Со злой гримасой рывком Клава уцепилась за него. Он откинул ее руки. Шагнул к провидцу.
— Теперь я тебе погадаю. Спрашивал ты: признаю ли я тебя аль забыл? В ту ночь спрашивал на Дону, как юшланы считали. У огонька–то. Так признал я тебя! Поздорову, нюхало, нечистый дух!
Не вскочил — прыгнул отшельник. Шипя, загас костер, залитый кипящей водой из опрокинутого казана. Визгом Клавдии огласилась лощина.
Напрасно и на другой день и еще не раз виновато, побитой собакой подкрадывалась Клава к лазу во впадине. Валялся казан со вмятиной от удара сапогом. До белых костей сгнили, мурашами съедены вороны на палках.
10
Ватажка в стружках и долбленках, улюлюкая, высыпала на стрежень, но за суденышком нежданно вывернулись из–за мыска еще два, шибко подбежали на парусах и веслах; казаков порубилп, нескольких взяли в железы. Тогда ватажка посадила своего атамана в воду, привязав к коряге, и ушла к Ермаку.
Два других атамана сами привели своих людей. «У семиглавого змея один удалец все головы сшиб», — сказал Ермак и поверстал атаманов в есаулы.
«На Жигулях — какую охрану ни бери, а дань плати, — наперед знали корабельщики, едущие даже караванами, — иначе живу не быть».

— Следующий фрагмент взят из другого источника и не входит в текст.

/-! ## One step of each instruction -/

/-- S5, row MONO: 100 x 50 takes 13 bytes a row. -/
theorem test_init_success : after (exec (.init (.full ⟨100, 50, 2, 0, 0⟩ [])) State.reset)
    (fun s => (s.fbLen, s.win, s.ss.enabled, s.out)) =
      some (650, { x0 := 0, y0 := 0, x1 := 99, y1 := 49, front := 0, back := 0, wrap := 0, cursor := 0 }, true,
        [.notify .params]) := by decide
/-- CM6. -/
theorem test_init_capacity : after (exec (.init (.full ⟨256, 256, 0, 0, 0⟩ [])) (ready .gray8 4 3))
    (fun s => (s.ss.enabled, s.out)) =
      some (false, [.err (.invalidInit (.capacity 131072)), .notify .params]) := by decide
/-- FB7, the set-window. -/
theorem test_setWindow_last_row : after (exec (.setWindow (.full ⟨2, 2, 2, 1⟩ [])) (ready .rgb565 4 3)) State.win =
    some { x0 := 2, y0 := 2, x1 := 3, y1 := 2, front := 20, back := 0, wrap := 4, cursor := 20 } := by decide
/-- FB5. -/
theorem test_setWindow_no_wrap : after (exec (.setWindow (.full ⟨65535, 0, 2, 1⟩ [])) (ready .rgb565 4 3)) State.out =
    some [.err (.invalidWindow 65535 0 2 1)] := by decide
/-- FB6. -/
theorem test_write_past_capacity : after (exec (.write [1, 2, 3, 4, 5, 6, 7, 8, 9, 10]) fb1)
    (fun s => (bytesAt [10, 11, 12, 13, 18, 19, 20, 21] s, s.win.cursor)) =
      some ([9, 10, 3, 4, 5, 6, 7, 8], 12) := by decide
/-- FB7, the write: the ring end is tested before the right edge. -/
theorem test_write_ring_end : after (exec (.write [1, 2, 3, 4, 5]) (windowed .rgb565 4 3 2 2 2 1))
    (fun s => (bytesAt [20, 21, 22, 23] s, s.win.cursor)) = some ([5, 2, 3, 4], 21) := by decide
/-- CM10. -/
theorem test_setWindowWrite_invalid : after (exec (.setWindowWrite (.full ⟨3, 0, 2, 1⟩ [0x11, 0x22])) (ready .rgb565 4 3))
    (fun s => (s.fb.cells, s.win, s.out)) =
      some ([], (ready .rgb565 4 3).win, [.err (.invalidWindow 3 0 2 1)]) := by decide
/-- CM11. -/
theorem test_setWindowWrite_empty : after (exec (.setWindowWrite (.full ⟨1, 1, 1, 1⟩ [])) (ready .rgb565 4 3))
    (fun s => (s.fb.cells, s.win.front, s.win.cursor, s.out)) = some ([], 10, 10, [.notify .frame]) := by decide
/-- S1. -/
theorem test_drawPoint_rgb565 : after (exec (.drawPoint (.full ⟨3, 4, 0xF800⟩ [])) (ready .rgb565 10 5))
    (fun s => (s.fb.cells, s.win.cursor, s.out)) = some ([(86, 0x00), (87, 0xF8)], 0, [.notify .frame]) := by decide
/-- FB15, on a buffer of known bytes. -/
theorem test_drawPoint_mono : after (exec (.drawPoint (.full ⟨9, 1, 3⟩ []))
    { ready .mono 10 2 with fb := { cells := [(3, 0x85)], draw := 0 } }) (bytesAt [3]) = some [0xC5] := by decide
/-- CM13 and R189: each ignored row. -/
theorem test_ignored00 : exec (.ignored00 [1, 2]) fb1 = .next fb1 := rfl
theorem test_ignored06to07 : exec (.ignored06to07 0 [1, 2, 3]) fb1 = .next fb1 := rfl
theorem test_ignored08to0F : exec (.ignored08to0F 7 [1]) fb1 = .next fb1 := rfl
theorem test_ignored10to1F : exec (.ignored10to1F 0 []) fb1 = .next fb1 := rfl
theorem test_ignored20to3F : exec (.ignored20to3F 31 []) fb1 = .next fb1 := rfl
theorem test_ignored40to7F : exec (.ignored40to7F 1 [1]) fb1 = .next fb1 := rfl
theorem test_ignored80toFF : exec (.ignored80toFF 127 []) fb1 = .next fb1 := rfl
/-- EV1. -/
theorem test_evKeyboard : after (exec (.evKeyboard true false 0x41 0x12345 0x61) fb1) State.out =
    some [.tx [0xAA, 0x55, 0x00, 6, 0, 0, 0, 0x01, 0x41, 0x00, 0x45, 0x23, 0x61]] := by decide
/-- EV9. -/
theorem test_evKeyboard_masked : after (exec (.evKeyboard true false 0x41 0 0)
    { fb1 with ss := { fb1.ss with indev := 0x04 } }) State.out = some [] := by decide
/-- EV3. -/
theorem test_evTouch : after (exec (.evTouch 300 200 true) fb1) (fun s => (s.out, s.enc.touch)) =
    some ([.tx [0xAA, 0x55, 0x01, 5, 0, 0, 0, 0x2C, 0x01, 0xC8, 0x00, 0x01]], { lastT := some 0, lastBtn := some 1 }) := by
  decide
/-- EV14: the window is measured modulo 2^32. -/
theorem test_evMouse_modulo : after (exec (.evMouse 5 5 0 0) { fb1 with
    now := 4, enc := { fb1.enc with mouse := { lastT := some 0xFFFFFFF0, lastBtn := some 0 } } })
    (fun s => (s.out, s.enc.mouse.lastT)) =
      some ([.tx [0xAA, 0x55, 0x02, 6, 0, 0, 0, 5, 0, 5, 0, 0, 0]], some 4) := by decide
/-- EV12: 19 milliseconds after the last one sent, a mouse event is dropped. -/
theorem test_evMouse_dropped : after (exec (.evMouse 2 2 0 0) { fb1 with
    now := 19, enc := { fb1.enc with mouse := { lastT := some 0, lastBtn := some 0 } } }) State.out = some [] := by decide
/-- EV6. -/
theorem test_evButton : after (exec (.evButton 2 true) fb1) State.out =
    some [.tx [0xAA, 0x55, 0x03, 2, 0, 0, 0, 2, 1]] := by decide
/-- EV7: delta -3. -/
theorem test_evEncoder : after (exec (.evEncoder (i8Of (-3)) false) fb1) State.out =
    some [.tx [0xAA, 0x55, 0x04, 2, 0, 0, 0, 0xFD, 0]] := by decide
/-- EV16, the Tick at 1000. -/
theorem test_initRequest_due : after (exec .initRequest { State.reset with
    now := 1000, enc := { State.reset.enc with ireqStart := some 0 } }) (fun s => (s.out, s.enc.ireqStart)) =
      some ([.tx [0xAA, 0x55, 0xFF, 0, 0, 0, 0]], some 1000) := by decide
/-- EV16, the Tick at 1999. -/
theorem test_initRequest_early : after (exec .initRequest { State.reset with
    now := 1999, enc := { State.reset.enc with ireqStart := some 1000 } }) (fun s => (s.out, s.enc.ireqStart)) =
      some ([], some 1000) := by decide

/-! ## One step of the Reassembler -/

/-- An engine that has received `q` in a state of the Reassembler and is offered one byte. -/
def receiving (st : RxState) (q : List Byte) (t : Byte) (len : U32) (b : Byte) : State :=
  { fb1 with ra := { state := st, q := q, t := t, len := len }, inbox := [.rxByte b] }

/-- RA6, step 7. -/
theorem test_rx_length : after (step (receiving .readHeader [0xAA, 0x55, 3, 1, 0x10, 0] 0 0 0)) (fun s => (s.ra, s.out)) =
    some ({ state := .seekSync, q := [], t := 0, len := 0 }, [.err (.length 4097), .err (.syncDiscard 5)]) := by decide
/-- RA9, step 7: the rescan finds the inner marker. -/
theorem test_rx_rescan : after (step (receiving .readHeader [0xAA, 0x55, 3, 6, 0xAA, 0x55] 0 0 3)) (fun s => (s.ra, s.out)) =
    some ({ state := .readHeader, q := [0xAA, 0x55, 3], t := 0, len := 0 },
      [.err (.length 55945734), .err (.syncDiscard 2)]) := by decide
/-- RA4, step 2. -/
theorem test_rx_kept : after (step (receiving .seekSync [0xAA] 0 0 0xAA)) (fun s => (s.ra.q, s.out)) =
    some ([0xAA], [.err (.syncDiscard 1)]) := by decide
/-- S3 and FB9: the 7th byte runs an empty write. -/
theorem test_rx_empty_frame : after (step (receiving .readHeader [0xAA, 0x55, 3, 0, 0, 0] 0 0 0)) (fun s => (s.ra.q, s.out)) =
    some ([], [.frame 3 [], .notify .frame]) := by decide
/-- S9, the last byte. -/
theorem test_rx_shortfall : after (step (receiving .readPayload [0xAA, 0x55, 2, 7, 0, 0, 0, 1, 0, 2, 0, 3, 0] 2 7 4))
    (fun s => (s.win, s.out)) =
      some (fb1.win, [.frame 2 [1, 0, 2, 0, 3, 0, 4], .err (.bufferShortfall 2 7)]) := by decide
/-- A table word is the first instruction after reset. -/
theorem test_withFetchWord : after (step (State.reset.withFetchWord 24 0xAA5501)) State.out =
    some [.frame 1 [], .err (.bufferShortfall 1 0)] := by decide

/-! ## The hypotheses of the statements can be met -/

theorem test_config_ok : ConfigOk Config.default :=
  ⟨by decide, by decide, by decide, by decide, by decide, by decide, by decide⟩

theorem test_fb1_window : WindowOk fb1 :=
  ⟨by decide, by decide, by decide, by decide, by decide, by decide, 0, 0, by decide, by decide, by decide⟩

/-- An engine between two bytes of a payload, with two bytes written and a mouse event sent. -/
def busy : State :=
  { fb1 with
    fb := { cells := [(10, 1), (11, 2)], draw := 0 }
    ra := { state := .readPayload, q := [0xAA, 0x55, 3, 2, 0, 0, 0, 0x11], t := 3, len := 2 }
    enc := { fb1.enc with mouse := { lastT := some 5, lastBtn := some 0 } }
    inbox := [.rxByte 0x22] }

theorem test_meets_Inv : Inv busy :=
  ⟨test_config_ok, ⟨by decide, by decide, by decide⟩,
    ⟨by decide, by decide, by decide, by decide, by decide, by decide, 0, 0, by decide, by decide, by decide⟩,
    ⟨by decide, by decide, by decide, by decide, by decide, by decide⟩, ⟨by decide, by decide⟩,
    ⟨by decide, by decide, by decide⟩⟩

theorem test_meets_StepKeepsTheInvariant : Inv busy ∧ ∃ t, step busy = .next t ∧ t.fb ≠ busy.fb ∧ t.out ≠ [] :=
  ⟨test_meets_Inv, _, rfl, by decide, by decide⟩

theorem test_meets_NoStepStops : Inv busy := test_meets_Inv

/-- 00_scope R12 by hand: the least n with P_MAX_FB_BYTES < 2^n, on both sides of a power of two. -/
theorem test_addrBits : addrBits Config.default = 17 ∧ addrBits { Config.default with maxFbBytes := 65535 } = 16 ∧
    addrBits { Config.default with maxFbBytes := 1 } = 1 := by decide

theorem test_meets_OffsetsFitTheirRegisters : Inv busy ∧ busy.win.cursor = 10 := ⟨test_meets_Inv, by decide⟩

theorem test_meets_EveryRunGoesOn : ConfigOk Config.default := test_config_ok

theorem test_meets_ResetMeetsTheInvariant : ConfigOk Config.default := test_config_ok

theorem test_meets_OutputsComeInOrder : Inv busy ∧ ∃ t, step busy = .next t ∧ t.out ≠ [] :=
  ⟨test_meets_Inv, _, rfl, by decide⟩

theorem test_meets_InboundFrameDecodesBack :
    (Instr.init (.short [1, 2, 3, 4, 5, 6])).direction = .inbound ∧
      (Instr.init (.short [1, 2, 3, 4, 5, 6])).wellFormed = true := by decide

theorem test_meets_OutboundFrameDecodesBack : (Instr.evKeyboard true true 0xFFFF 0xFFFFFFFF 0).direction = .outbound := by
  decide

theorem test_meets_InboundBytesEncodeBack :
    decode .inbound [0xAA, 0x55, 0x80, 1, 0, 0, 0, 9, 7] = .ok (.ignored80toFF 0 [9], [7]) := by decide

/-- Both forms: a frame of 7 bytes, and one with a payload. -/
theorem test_meets_StepRunsDecodedFrame :
    ((Instr.write []).payloadSize ≤ fb1.cfg.maxPayload.toNat ∧
      encode (.write []) = [0xAA, 0x55, 3, 0, 0, 0] ++ [0] ∧
      (receiving .readHeader [0xAA, 0x55, 3, 0, 0, 0] 0 0 0).inbox = [.rxByte 0]) ∧
    ((Instr.write [1, 2]).wellFormed = true ∧
      encode (.write [1, 2]) = [0xAA, 0x55, 3, 2, 0, 0, 0, 1] ++ [2] ∧
      (receiving .readPayload [0xAA, 0x55, 3, 2, 0, 0, 0, 1] 3 2 2).ra.t = typeByte (.write [1, 2]) ∧
      (receiving .readPayload [0xAA, 0x55, 3, 2, 0, 0, 0, 1] 3 2 2).ra.len.toNat = (Instr.write [1, 2]).payloadSize) := by
  decide

theorem test_meets_StepRunsTimeAndEvents :
    ({ fb1 with inbox := [.tick 7] } : State).inbox = [.tick 7] ∧
      ({ fb1 with inbox := [.input (.button 0 true) 7] } : State).inbox = [.input (.button 0 true) 7] ∧
      fb1.inbox = [] := by decide

/-- A marker at offset 1; no marker and a final 0xAA; no marker and none kept. -/
theorem test_meets_SeekFollowsItsRule :
    (([0xAA, 0xAA, 0x55] : List Byte)[1]? = some 0xAA ∧ ([0xAA, 0xAA, 0x55] : List Byte)[2]? = some 0x55 ∧
      ∀ j : Nat, j < 1 → ¬ (([0xAA, 0xAA, 0x55] : List Byte)[j]? = some 0xAA ∧
        ([0xAA, 0xAA, 0x55] : List Byte)[j + 1]? = some 0x55)) ∧
    (act 8 { state := .seekSync, q := [0x55, 0xAA], t := 0, len := 0 }).ra.q = [0xAA] ∧
    (act 8 { state := .seekSync, q := [0x55, 0x13], t := 0, len := 0 }).ra.q = [] := by decide

/-- At the boundaries: 6 and 7 bytes, length 9 over and 8 at the limit of 8, length 0. -/
theorem test_meets_HeaderFollowsItsRules :
    (act 8 { state := .readHeader, q := [0xAA, 0x55, 3, 9, 0, 0], t := 0, len := 0 }).waits = true ∧
      (act 8 { state := .readHeader, q := [0xAA, 0x55, 3, 9, 0, 0, 0], t := 0, len := 0 }).report = some (.length 9) ∧
      (act 8 { state := .readHeader, q := [0xAA, 0x55, 3, 8, 0, 0, 0], t := 0, len := 0 }).ra.len = 8 ∧
      (act 8 { state := .readHeader, q := [0xAA, 0x55, 3, 0, 0, 0, 0], t := 0, len := 0 }).emitted = some (3, []) := by
  decide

Низкие пузатые насады спускались сверху, с ними палубный бот. Везли в Астрахань припас, снаряд, жалованье. Ермак слушал доглядчиков, загодя повещавших вольницу, потом долго смотрел на Волгу, шапку сбив на затылок. Решил вдруг:
— Этих пропустить. Не замай.
По всей вольнице, по всем ватагам, чьи бы они ни были, объявили:
— Батька судил: не замай.
— Я сам себе батька, — ответил атаман Решето. — Мой суд и мой рассуд.
У Ермака услышали пальбу. Он не переменился в лиде, только глаза сузились и закосили. Сотня верхами поскакала в обход горы: на воде казаки не мешались в казачьи дела. Внизу, на одной насаде, ленивый и черный, лежал клуб дыма… Доскакав, изрубили, зажгли шалаши в стане Решета. И тот, кинув все на Волге, поспешил на выручку своего стана. А сотня, разделившись, ударила сразу с двух сторон, чуть он высадился. Решету скрутили руки.